- The records -
/-! ### The words of the scalar path -/

/-- A zero word is followed by its own number, which is not zero. -/
theorem ScalarFilled.ne_zero_of_prev {seed : Word} {w : Words} (h : ScalarFilled seed 624 w)
    {i : Nat} (pos : 1 ≤ i) (le : i ≤ 623) (zero : readW w (i - 1) = 0#32) : readW w i ≠ 0#32 := by
  have number : BitVec.ofNat 32 i ≠ 0#32 := by
    rw [Ne, ← BitVec.toNat_inj, BitVec.toNat_ofNat, Nat.mod_eq_of_lt (by omega)]
    exact Nat.ne_of_gt pos
  rw [h.later i pos (Nat.lt_succ_of_le le), zero, show mix30 0#32 = 0#32 by decide,
    BitVec.mul_zero, BitVec.zero_add]
  exact number

/-- Settles O25: of a pair of zero words the second would be its own number
(`ScalarFilled.ne_zero_of_prev`). -/
theorem scalarSeedLeavesNoTwoAdjacentZeroWords :
    Obligations.ScalarSeedLeavesNoTwoAdjacentZeroWords := fun w seed _ pos le ⟨prev, zero⟩ =>
  (scalarInit_filled w seed).ne_zero_of_prev pos le prev zero

/-! ### Seeding forgets the old state -/

/-- The seed determines every word of the scalar path. -/
theorem ScalarFilled.unique {seed : Word} {w v : Words} (hw : ScalarFilled seed 624 w)
    (hv : ScalarFilled seed 624 v) : w = v := by
  refine words_ext fun k => ?_
  induction k with
  | zero => exact fun _ => hw.first.trans hv.first.symm
  | succ k ih =>
    intro lt
    rw [hw.later _ (Nat.le_add_left 1 k) lt, hv.later _ (Nat.le_add_left 1 k) lt,
      Nat.add_sub_cancel, ih (Nat.lt_of_succ_lt lt)]

theorem scalarInit_forgets (w v : Words) (seed : Word) : scalarInit w seed = scalarInit v seed :=
  (scalarInit_filled w seed).unique (scalarInit_filled v seed)

/-- The array path begins with a scalar path (41_seeding.md R113). -/
theorem arrayInit_forgets (w v : Words) (keys : List Word) :
    arrayInit w keys = arrayInit v keys := by
  rw [arrayInit_eq_pass2After, arrayInit_eq_pass2After, pass2After, pass2After, pass1After,
    pass1After, scalarInit_forgets w v]

section Forgets
variable (s : State) (w : Words) (ix : Fin 625) (sd : Bool)

theorem exec_seeds_forgets (seed : Word) :
    exec (.seeds seed) { s with W := w, index := ix, seeded := sd } = exec (.seeds seed) s := by
  rw [exec_seeds, exec_seeds, scalarInit_forgets w s.W]
  rfl

theorem seedFromKeys_forgets (keys : List Word) :
    seedFromKeys keys { s with W := w, index := ix, seeded := sd } = seedFromKeys keys s := by
  rw [seedFromKeys, seedFromKeys, arrayInit_forgets w s.W]
  rfl

/-- Which words SEEDE takes depends on ENT and on those taken before only. -/
theorem takeEntropy_with (e : Nat) :
    takeEntropy e { s with W := w, index := ix, seeded := sd } =
      (takeEntropy e s).map fun (keys, t) =>
        (keys, { t with W := w, index := ix, seeded := sd }) := by
  rcases takeEntropy_cases e s with ⟨hand, taken⟩ | ⟨starved, nothing⟩
  · rw [taken]
    exact if_pos hand
  · rw [nothing]
    exact if_neg (Bool.eq_false_iff.mp starved)

theorem exec_seede_forgets {keys : List Word} {t : State}
    (taken : takeEntropy Config.autoSeedWords s = some (keys, t)) :
    exec .seede { s with W := w, index := ix, seeded := sd } = exec .seede s := by
  rw [exec_seede, exec_seede, seedFromEntropy, seedFromEntropy, takeEntropy_with, taken]
  exact congrArg _ (seedFromKeys_forgets t w ix sd keys)

end Forgets

theorem takeEntropy_of_delivers {e : Nat} {s : State} (delivers : s.entDelivers = true) :
    ∃ keys t, takeEntropy e s = some (keys, t) := by
  cases h : takeEntropy e s with
  | some taken => exact ⟨_, _, rfl⟩
  | none => cases delivers.symm.trans (not_delivers_of_takeEntropy_none h)

/-- Settles O26: the words written do not depend on those before (`scalarInit_forgets`,
`arrayInit_forgets`), nor do the words SEEDE takes. -/
theorem seedingIgnoresTheOldState : Obligations.SeedingIgnoresTheOldState := by
  refine fun s w ix sd => ⟨exec_seeds_forgets s w ix sd, fun k ks => ?_, fun delivers => ?_⟩
  · exact congrArg Host.Outcome.next (seedFromKeys_forgets s w ix sd (k :: ks))
  · obtain ⟨keys, t, taken⟩ := takeEntropy_of_delivers delivers
    exact exec_seede_forgets s w ix sd taken

end Sys2Proof.Machine

/-! PROOFS for 42_twist.md R145, R148 and R149: the twist as one loop, the bits it reads, and that
it keeps degeneracy. -/

namespace Sys2Proof.Machine

/-! ### One loop -/

/-- Loops whose bodies agree on the counters they run over are the same. -/
theorem forRange_congr {σ : Type} {a n : Nat} {f g : Nat → σ → σ} (s : σ)
    (same : ∀ k t, a ≤ k → k < a + n → f k t = g k t) : forRange a n f s = forRange a n g s := by
  induction n with
  | zero => rfl
  | succ n ih =>
    rw [forRange_last, forRange_last, ih fun k t ge lt => same k t ge (by omega),
      same _ _ (by omega) (by omega)]

/-- The body of the uniform loop (42_twist.md R145). -/
def uniformTwistAt (k : Nat) (v : Words) : Words :=
  writeW v k (twistWord (readW v k) (readW v ((k + 1) % 624)) (readW v ((k + 397) % 624)))

theorem twistUniform_eq (w : Words) : twistUniform w = forRange 0 624 uniformTwistAt w := rfl

/-- A step of any part is the uniform body, when its indices are those modulo 624. -/
theorem twistAt_eq_uniform (v : Words) {k next src : Nat} (hnext : next = (k + 1) % 624)
    (hsrc : src = (k + 397) % 624) : twistAt v k next src = uniformTwistAt k v := by
  rw [hnext, hsrc]
  rfl

/-- Settles O32: the loop is cut at 227 and at 623; in each part the indices modulo 624 are those of
the part. -/
theorem twistIsOneUniformLoop : Obligations.TwistIsOneUniformLoop := by
  intro w
  have range1 : twistRange1 w = forRange 0 227 uniformTwistAt w :=
    forRange_congr w fun k v _ _ => twistAt_eq_uniform v (by omega) (by omega)
  have range2 (u : Words) : twistRange2 u = forRange 227 396 uniformTwistAt u :=
    forRange_congr u fun k v _ _ => twistAt_eq_uniform v (by omega) (by omega)
  have final (u : Words) : twistFinal u = uniformTwistAt 623 u :=
    twistAt_eq_uniform u rfl rfl
  rw [twistUniform_eq, forRange_last 0 623, forRange_add 0 227 396, ← range1, ← range2, ← final]
  unfold twist
  rfl

/-! ### The bits read -/

/-- Of its first argument Combine reads bit 31 only. -/
theorem combine_congr {u u' : Word} (top : u.getLsbD 31 = u'.getLsbD 31) (l : Word) :
    combine u l = combine u' l := by
  apply BitVec.eq_of_getLsbD_eq
  intro k hk
  rcases Nat.lt_or_ge k 31 with low | high
  · rw [combine_getLsbD_low _ _ low, combine_getLsbD_low _ _ low]
  · obtain rfl : k = 31 := by omega
    rw [combine_getLsbD_top, combine_getLsbD_top, top]

/-- The two vectors give the twist the same bits: bit 31 of `W[0]`, and all of `W[1..623]`. -/
structure SameForTwist (w v : Words) : Prop where
  top : (readW w 0).getLsbD 31 = (readW v 0).getLsbD 31
  words : ∀ k, 1 ≤ k → readW w k = readW v k

theorem SameForTwist.twistWord_eq {w v : Words} (h : SameForTwist w v) (k : Nat) (s : Word) :
    twistWord (readW w k) (readW w (k + 1)) s = twistWord (readW v k) (readW v (k + 1)) s := by
  have same : combine (readW w k) (readW w (k + 1)) = combine (readW v k) (readW v (k + 1)) := by
    rw [h.words (k + 1) (Nat.le_add_left 1 k)]
    cases k with
    | zero => exact combine_congr h.top _
    | succ k => rw [h.words (k + 1) (Nat.le_add_left 1 k)]
  rw [twistWord, same]
  rfl

/-- The twist is a function of those bits: each new word by the new words before it. -/
theorem SameForTwist.twist_eq {w v : Words} (h : SameForTwist w v) : twist w = twist v := by
  have below (k : Nat) (lt : k < 623) : readW (twist w) k = readW (twist v) k := by
    induction k using Nat.strongRecOn with
    | ind k ih =>
      have operand : twistOperand w (twist w) k = twistOperand v (twist v) k := by
        rcases Nat.lt_or_ge k 227 with range1 | range2
        · rw [twistOperand_range1 _ _ range1, twistOperand_range1 _ _ range1,
            h.words _ (by omega)]
        · rw [twistOperand_range2 _ _ range2, twistOperand_range2 _ _ range2,
            ih _ (by omega) (by omega)]
      rw [twist_word w lt, twist_word v lt, operand, h.twistWord_eq]
  refine words_ext fun k lt => ?_
  rcases Nat.lt_or_ge k 623 with hk | hk
  · exact below k hk
  · obtain rfl : k = 623 := by omega
    rw [twist_last_word, twist_last_word, below 0 (by decide), below 396 (by decide),
      h.words 623 (by decide)]

/-- Settles O33: the replaced word keeps bit 31, all the twist reads of it
(`SameForTwist.twist_eq`). -/
theorem twistIgnoresTheLowBitsOfWordZero : Obligations.TwistIgnoresTheLowBitsOfWordZero :=
  fun w v top => SameForTwist.twist_eq
    { top := by rw [readW_writeW_same w 0 v (by decide), top]
      words := fun k pos => readW_writeW_other w 0 k v (Nat.ne_of_gt pos) }

/-! ### Degeneracy -/

theorem combine_eq_zero_iff (u l : Word) :
    combine u l = 0#32 ↔ u.getLsbD 31 = false ∧ ∀ k, k < 31 → l.getLsbD k = false := by
  constructor
  · intro zero
    refine ⟨?_, fun k low => ?_⟩
    · rw [← combine_getLsbD_top u l, zero, BitVec.getLsbD_zero]
    · rw [← combine_getLsbD_low u l low, zero, BitVec.getLsbD_zero]
  · rintro ⟨top, low⟩
    apply BitVec.eq_of_getLsbD_eq
    intro k hk
    rw [BitVec.getLsbD_zero]
    rcases Nat.lt_or_ge k 31 with below | above
    · rw [combine_getLsbD_low u l below, low k below]
    · obtain rfl : k = 31 := by omega
      rw [combine_getLsbD_top, top]

/-- A word is zero when Combine finds nothing in its upper bit and nothing in its lower bits. -/
theorem eq_zero_of_combine {x u l : Word} (upper : combine x l = 0#32)
    (lower : combine u x = 0#32) : x = 0#32 := by
  obtain ⟨top, -⟩ := (combine_eq_zero_iff x l).mp upper
  obtain ⟨-, low⟩ := (combine_eq_zero_iff u x).mp lower
  apply BitVec.eq_of_getLsbD_eq
  intro k hk
  rw [BitVec.getLsbD_zero]
  rcases Nat.lt_or_ge k 31 with below | above
  · exact low k below
  · obtain rfl : k = 31 := by omega
    exact top

/-- The shift with its feedback loses nothing: the bit shifted out shows in bit 31, by
`MATRIX_A`. -/
theorem shift_xor_magic_eq_zero {y : Word} (h : y >>> 1 ^^^ magic y = 0#32) : y = 0#32 := by
  cases odd : y.getLsbD 0 with
  | true =>
    have top := congrArg (BitVec.getLsbD · 31) h
    simp [magic_of_odd odd, matrixA] at top
  | false =>
    rw [magic_of_even odd, BitVec.xor_zero] at h
    apply BitVec.eq_of_getLsbD_eq
    intro k _
    rw [BitVec.getLsbD_zero]
    cases k with
    | zero => exact odd
    | succ k => rw [← BitVec.getLsbD_zero (w := 32) (i := k), ← h, BitVec.getLsbD_ushiftRight,
        Nat.add_comm]

/-- TwistWord adds nothing exactly where Combine gives zero. -/
theorem twistWord_eq_self_iff (u l s : Word) : twistWord u l s = s ↔ combine u l = 0#32 := by
  rw [twistWord, BitVec.xor_assoc]
  constructor
  · intro same
    exact shift_xor_magic_eq_zero (by simpa using same)
  · intro zero
    rw [zero, show 0#32 >>> 1 ^^^ magic 0#32 = 0#32 by decide, BitVec.xor_zero]

theorem degenerate_iff (w : Words) :
    ¬ Nondegenerate w ↔
      (readW w 0).getLsbD 31 = false ∧ ∀ k, 1 ≤ k → k ≤ 623 → readW w k = 0#32 := by
  simp [Nondegenerate]

/-- Degenerate words give the twist no bit: Combine is zero at every step. -/
theorem combine_eq_zero_of_degenerate {w : Words} (h : ¬ Nondegenerate w) {k : Nat} (lt : k < 623) :
    combine (readW w k) (readW w (k + 1)) = 0#32 := by
  obtain ⟨top, zero⟩ := (degenerate_iff w).mp h
  rw [combine_eq_zero_iff, zero (k + 1) (Nat.le_add_left 1 k) lt]
  refine ⟨?_, fun _ _ => BitVec.getLsbD_zero⟩
  cases k with
  | zero => exact top
  | succ k => rw [zero (k + 1) (Nat.le_add_left 1 k) (by omega), BitVec.getLsbD_zero]

/-- Degenerate words are twisted to zeros, in the order of the twist: each new word is its first
operand, an old zero or a new one. -/
theorem twist_word_of_degenerate {w : Words} (h : ¬ Nondegenerate w) {k : Nat} (le : k ≤ 623) :
    readW (twist w) k = 0#32 := by
  obtain ⟨-, zero⟩ := (degenerate_iff w).mp h
  induction k using Nat.strongRecOn with
  | ind k ih =>
    rcases Nat.lt_or_eq_of_le le with lt | rfl
    · rw [twist_word w lt, (twistWord_eq_self_iff _ _ _).mpr (combine_eq_zero_of_degenerate h lt)]
      rcases Nat.lt_or_ge k 227 with range1 | range2
      · rw [twistOperand_range1 _ _ range1, zero _ (by omega) (by omega)]
      · rw [twistOperand_range2 _ _ range2, ih _ (by omega) (by omega)]
    · rw [twist_last_word, zero 623 (by decide) (by decide), ih 0 (by decide) (by decide),
        ih 396 (by decide) (by decide)]
      decide

/-- A step whose new word and first operand are both zero has found no bit to combine. -/
theorem combine_eq_zero_of_twist {w : Words} {k : Nat} (lt : k < 623)
    (zero : readW (twist w) k = 0#32) (operand : twistOperand w (twist w) k = 0#32) :
    combine (readW w k) (readW w (k + 1)) = 0#32 := by
  rw [twist_word w lt, operand] at zero
  exact (twistWord_eq_self_iff _ _ _).mp zero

- What this task involves -
Take every line in the preceding listing that contains "starved" and copy it.

- Exercise result -
  rcases takeEntropy_cases e s with ⟨hand, taken⟩ | ⟨starved, nothing⟩
    exact if_neg (Bool.eq_false_iff.mp starved)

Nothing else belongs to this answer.